> **To do**
Find the word "pathFrom" in the records and copy every line where it occurs.

Segment Start: Material for this task

/-- ReplyBringsAUnitBackOrCountsAnError: a VALID reply of a DEAD unit, with a judgement due and with the clock
NOT_SET, and of one that is ALIVE with an image that changes, its drop lagging or not; a reply with a line error, the sixteenth in a
row; the flags and supply readings that begin and end the tamper and power alarms; a sweep before the drop; a reply to
a RANGE, one whose target was uninstalled in flight, and one to a direct transaction, on a STOPPING leg. -/
theorem witness_reply :
    let s := fun chars => withTx (dropOf8_6 (some 1020000) .dead ⟨some 1020000, .outage, 0x09⟩) 0
      (inFlight .poll 6 .duePoll .receiving chars)
    classify .poll 6 (replyOf8_6 .poll) = .valid ∧
      classify .poll 6 ((replyOf8_6 .poll).take 38) = .lineError .truncated ∧
      ((s []).unit 6).feeding ≠ none ∧ ((s []).unit 6).liveness = .dead ∧ (s []).inReset = false ∧
      (inFlight .poll 6 .duePoll .receiving []).images = none ∧
      ((inFlight .poll 6 .duePoll .receiving []).receiver ≠ .character ∧ replyOf8_6 .poll ≠ []) ∧
      ((s []).clock.minute = some 1020002 ∧ ((s []).sub 107).cycle = (s []).table.cycleNumber ∧
        CountersInRange ((s []).sub 107) ∧ ((s []).sub 107).seg.kind ≠ .service) ∧
      (let late := (s []).setTable
        { (s []).table with cycleNumber := 1, close := { CloseContext.cold with stamp := some 1020001 } }
       Lagging late 107 ∧ late.table.close.stamp = some 1020001 ∧ (late.sub 107).seg.kind = .outage ∧
         CountersInRange (late.sub 107)) ∧
      (let late := (dropOf8_6 none .alive ⟨some 1010000, .none, 0⟩).setTable
        { (dropOf8_6 none .alive ⟨some 1010000, .none, 0⟩).table with
          cycleNumber := 1, close := { CloseContext.cold with stamp := some 1015000, reserved := 1 } }
       let dark := late.setUnit 6 { late.unit 6 with images := none }
       Lagging dark 107 ∧ (dark.unit 6).images = none ∧ (dark.unit 6).liveness ≠ .dead ∧
         late.deliveredNow 107 ≠ (dark.sub 107).seg.tiers ∧ CountersInRange (dark.sub 107) ∧
         dark.table.close.stamp = some 1015000) ∧
      { s [] with clock := Clock.notSet }.clock.minute = none ∧
      (((s []).pathFrom .root).Nodup ∧ ((s []).unit 6).feeding = some .root) ∧
      (((s []).setLeg 0 { (s []).leg 0 with lineErrors := 15 }).leg 0).lineErrors = 15 ∧
      ((0x02 : Byte) &&& 0x02 ≠ 0 ∧ ((s []).unit 6).flags &&& 0x02 = 0) ∧
      (99 < ({ LegSettings.cold with warning := 100 } : LegSettings).warning ∧
        ((s []).unit 6).powerAlarm = false) ∧
      (sweepingAt 96).table.activation = .sweeping 96 (Vector.replicate 8 0) ∧ (96 : Drop) ≤ dropOf 6 0 ∧
      (((s []).unit 6).images.map (fun im => look im 0) ≠ some { on := false, pass := 0x23 }) ∧
      (let job : DirectJob := { owner := 3, kind := .range, unit := 31 }
       let tx := { inFlight .range 31 .direct .receiving (clean (replyOf 31 .range [])) with targetGone := true }
       let s := (withTx (State.reset.setLeg 1 { LegState.fresh with direct := .inFlight job }) 1 tx).setRun 1 .stopping
       classify tx.kind tx.unit tx.collected = .valid ∧ (s.leg 1).tx = some tx ∧ tx.targetGone = true ∧
         (s.unit (unitOf 1 31)).feeding = none ∧ (s.leg 1).direct = .inFlight job ∧ s.run 1 = .stopping ∧
         (s.setPort 3 { PortState.fresh .craft with phase := .idle }).inReset = false) := by
  decide +kernel

/-- OrderIsCompared: a reply to images that were overtaken, and one that disagrees with what was sent and is desired,
with 1 and with 2 attempts behind it; a reply of a unit that was DEAD, and one with RESET; one of a unit with no
confirmed image whose drop is lagging; and flags and a supply reading that begin the tamper and power alarms. -/
theorem witness_order :
    let s := fun n : Nat =>
      let s := dropOf8_6 none .alive ⟨some 1010000, .service, 0x09⟩
      s.setUnit 6 { s.unit 6 with attempts := n }
    let want := fun s : State => (tabulate 16 fun port => s.desired (dropOf 6 port) : Images)
    let heard := imagesOf ((((replyOf8_6 .setports).map RxChar.data).drop 5).take 32)
    let off : Images := Vector.replicate 16 { on := false, pass := 0 }
    classify .setports 6 (replyOf8_6 .setports) = .valid ∧ heard ≠ want (s 1) ∧ off ≠ want (s 1) ∧
      want (s 1) = put off 11 { on := true, pass := 0x23 } ∧
      ((s 1).unit 6).attempts < 2 ∧ 2 ≤ ((s 2).unit 6).attempts ∧ ((s 1).unit 6).feeding ≠ none ∧
      (((s 2).unit 6).liveness ≠ .dead ∧
        ((((replyOf8_6 .setports).map RxChar.data).drop 3).take 34).getD 0 0 &&& 0x01 = 0) ∧
      (((s 2).setUnit 6 { (s 2).unit 6 with liveness := .dead }).unit 6).liveness = .dead ∧
      (let back := clean (replyOf 6 .setports (block 1 0))
       classify .setports 6 back = .valid ∧
         (((back.map RxChar.data).drop 3).take 34).getD 0 0 &&& 0x01 ≠ 0) ∧
      (let late := (s 1).setTable
        { (s 1).table with cycleNumber := 1, close := { CloseContext.cold with stamp := some 1015000, reserved := 1 } }
       let dark := (late.setUnit 6 { late.unit 6 with images := none }).setSub 107
        { late.sub 107 with seg := ⟨some 1010000, .none, 0⟩ }
       Lagging dark 107 ∧ dark.table.close.stamp = some 1015000 ∧ ImageChanged dark 6 (block 6 9) (Drop.port 107) ∧
         ((block 6 9).getD 0 0 &&& 0x02 ≠ 0 ∧ (dark.unit 6).flags &&& 0x02 = 0) ∧
         (dark.unit 6).powerAlarm = false ∧ CountersInRange (dark.sub 107)) := by decide +kernel

/-- R65, R70, R83, R94, R101 to R103: a VALID reply to an order is applied like one to a poll. It ends the run of line
errors, begins UNIT_TAMPER and NODE_POWER, ends the outage of a DEAD unit and folds its drop, and the order, sent with
images that are no longer desired, goes to the tail. -/
theorem test_order_applied :
    let s := dropOf8_6 (some 1020000) .dead ⟨some 1020000, .outage, 0x09⟩
    let heard := clean (replyOf 6 .setports ([0x06, 0] ++ ((List.range 16).map fun _ => [0x80, 0x23]).flatten))
    let tx := { inFlight .setports 6 .order .receiving heard with
      images := some (Vector.replicate 16 { on := true, pass := 0x23 }) }
    after (.replyQuietEnd 0) (withTx (s.setLeg 0 { s.leg 0 with orderQueue := [6, 7], lineErrors := 20 }) 0 tx)
        (fun t =>
          decide ((t.leg 0).lineErrors = 0 ∧ (t.leg 0).counters.validReplies = 1 ∧ (t.leg 0).orderQueue = [7, 6] ∧
            (t.unit 6).liveness = .alive ∧ (t.unit 6).flags = 0x06 ∧ (t.unit 6).supply = some 0 ∧
            (t.unit 6).powerAlarm = true ∧ (t.sub 107).seg = ⟨some 1020002, .service, 0x09⟩ ∧
            (t.alarms.entries.drop s.alarms.entries.length).map AlarmEntry.kind = [.unitTamper, .nodePower])) = true := by
  decide +kernel

/-- OrderIsCompared, the complete case: the sixteen drops of unit 6 are ACTIVE with the tiers that the images of
the reply stand for, and the transaction has heard that reply. -/
theorem witness_order_complete :
    let s := (List.finRange 16).foldl
      (fun s port => State.setSub s (dropOf 6 port)
        { Subscriber.cold with state := .active, account := some 0, tiers := some 0x09 })
      (dropOf8_6 none .alive ⟨some 1010000, .service, 0x09⟩)
    let tx := { inFlight .setports 6 .order .receiving (replyOf8_6 .setports) with
      images := some (Vector.replicate 16 { on := true, pass := 0x23 }) }
    let t := withTx s 0 tx
    (t.inReset = false ∧ (t.leg 0).tx = some tx ∧ tx.phase = .receiving ∧ tx.receiver ≠ .character ∧
        tx.kind = .setports ∧ tx.targetGone = false) ∧
      classify tx.kind tx.unit tx.collected = .valid ∧
      imagesOf ((((tx.collected.map RxChar.data).drop 3).take 34).drop 2) =
        (tabulate 16 fun port => t.desired (dropOf (unitOf 0 tx.unit) port) : Images) ∧
      ((t.unit 6).feeding ≠ none ∧ (t.unit 6).liveness ≠ .dead) ∧
      (((tx.collected.map RxChar.data).drop 3).take 34).getD 0 0 &&& 0x01 = 0 := by decide +kernel

/-- A plant map with nodes 10 and 11 on leg 3, unit 96 under node 11, and lock 2 held by port 0. -/
def planted : State :=
  locked
    (((State.reset.setNode 10
        { place := some { leg := 3, parent := .root }, tally := Tally.zero }).setNode 11
        { place := some { leg := 3, parent := .node 10 }, tally := { Tally.zero with units := 1 } }).setUnit
      96 { UnitEntry.uninstalled with feeding := some (.node 11) }) 2 0 []

/-- A statement about what an option holds, decided by looking into it. -/
theorem of_all {α : Type} {P : α → Prop} [DecidablePred P] {o : Option α}
    (h : (o.all fun f => decide (P f)) = true) : ∀ f, o = some f → P f := fun f hf => by
  subst hf
  simpa using h

/-- RegisterAndUnitTableStaySound: that plant map with the counts of its one unit; QueuesStaySound: a free matrix link with
nothing in its queue. -/
theorem witness_plant :
    let one : Tally := { Tally.zero with units := 1 }
    let s := ((planted.setRoot 3 one).setNode 10 { planted.node 10 with tally := one }).setMatrix
      { queue := [], tx := none }
    UnitsSound s ∧ PlantSound s ∧ MatrixSound s ∧ ∃ t, step { s with pending := [.setUnit 0] } = .next t := by
  intro one s
  refine ⟨by decide +kernel, ⟨?_, ?_, by decide +kernel, ?_, ?_, ?_⟩, by decide +kernel, _, rfl⟩
  · have h : ∀ u : UnitNo, ((s.unit u).feeding.all fun f => decide (FeedSound s (UnitNo.leg u) f)) = true := by
      decide +kernel
    exact fun u => of_all (h u)
  · have h : ∀ n : NodeNo, ((s.node n).place.all fun p =>
        decide (FeedSound s p.leg p.parent ∧ n ∉ s.pathFrom p.parent ∧ s.depth n ≤ 8)) = true := by
      decide +kernel
    exact fun n => of_all (h n)
  · exact fun n =>
      ⟨(by decide +kernel : ∀ n : NodeNo, (s.node n).tally.units = (List.finRange 128).countP fun u =>
          match (s.unit u).feeding with
          | some f => decide (n ∈ s.pathFrom f)
          | none => false) n,
        (by decide +kernel : ∀ n : NodeNo, (s.node n).tally.dead = (List.finRange 128).countP fun u =>
          (match (s.unit u).feeding with
          | some f => decide (n ∈ s.pathFrom f)
          | none => false) && s.isDead u) n,
        (by decide +kernel : ∀ n : NodeNo, (s.node n).tally.out = true ↔
          1 ≤ (s.node n).tally.units ∧ (s.node n).tally.dead = (s.node n).tally.units) n⟩
  · exact fun l =>
      ⟨(by decide +kernel : ∀ l : Leg, (s.root l).units = (List.finRange 128).countP fun u =>
          s.installed u && decide (UnitNo.leg u = l)) l,
        (by decide +kernel : ∀ l : Leg, (s.root l).dead = (List.finRange 128).countP fun u =>
          (s.installed u && decide (UnitNo.leg u = l)) && s.isDead u) l,
        (by decide +kernel : ∀ l : Leg, (s.root l).out = true ↔
          1 ≤ (s.root l).units ∧ (s.root l).dead = (s.root l).units) l⟩
  · intro l f
    cases f with
    | node n =>
      exact (by decide +kernel : ∀ (l : Leg) (n : NodeNo), FeedSound s l (.node n) →
        (powerStateOf s l (.node n) = true ↔ ∃ u, PowerUnit s l (.node n) u)) l n
    | root =>
      exact (by decide +kernel : ∀ l : Leg, FeedSound s l .root →
        (powerStateOf s l .root = true ↔ ∃ u, PowerUnit s l .root u)) l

Segment End: Material for this task

> **Reply to the exercise**
      (((s []).pathFrom .root).Nodup ∧ ((s []).unit 6).feeding = some .root) ∧
        decide (FeedSound s p.leg p.parent ∧ n ∉ s.pathFrom p.parent ∧ s.depth n ≤ 8)) = true := by
          | some f => decide (n ∈ s.pathFrom f)
          | some f => decide (n ∈ s.pathFrom f)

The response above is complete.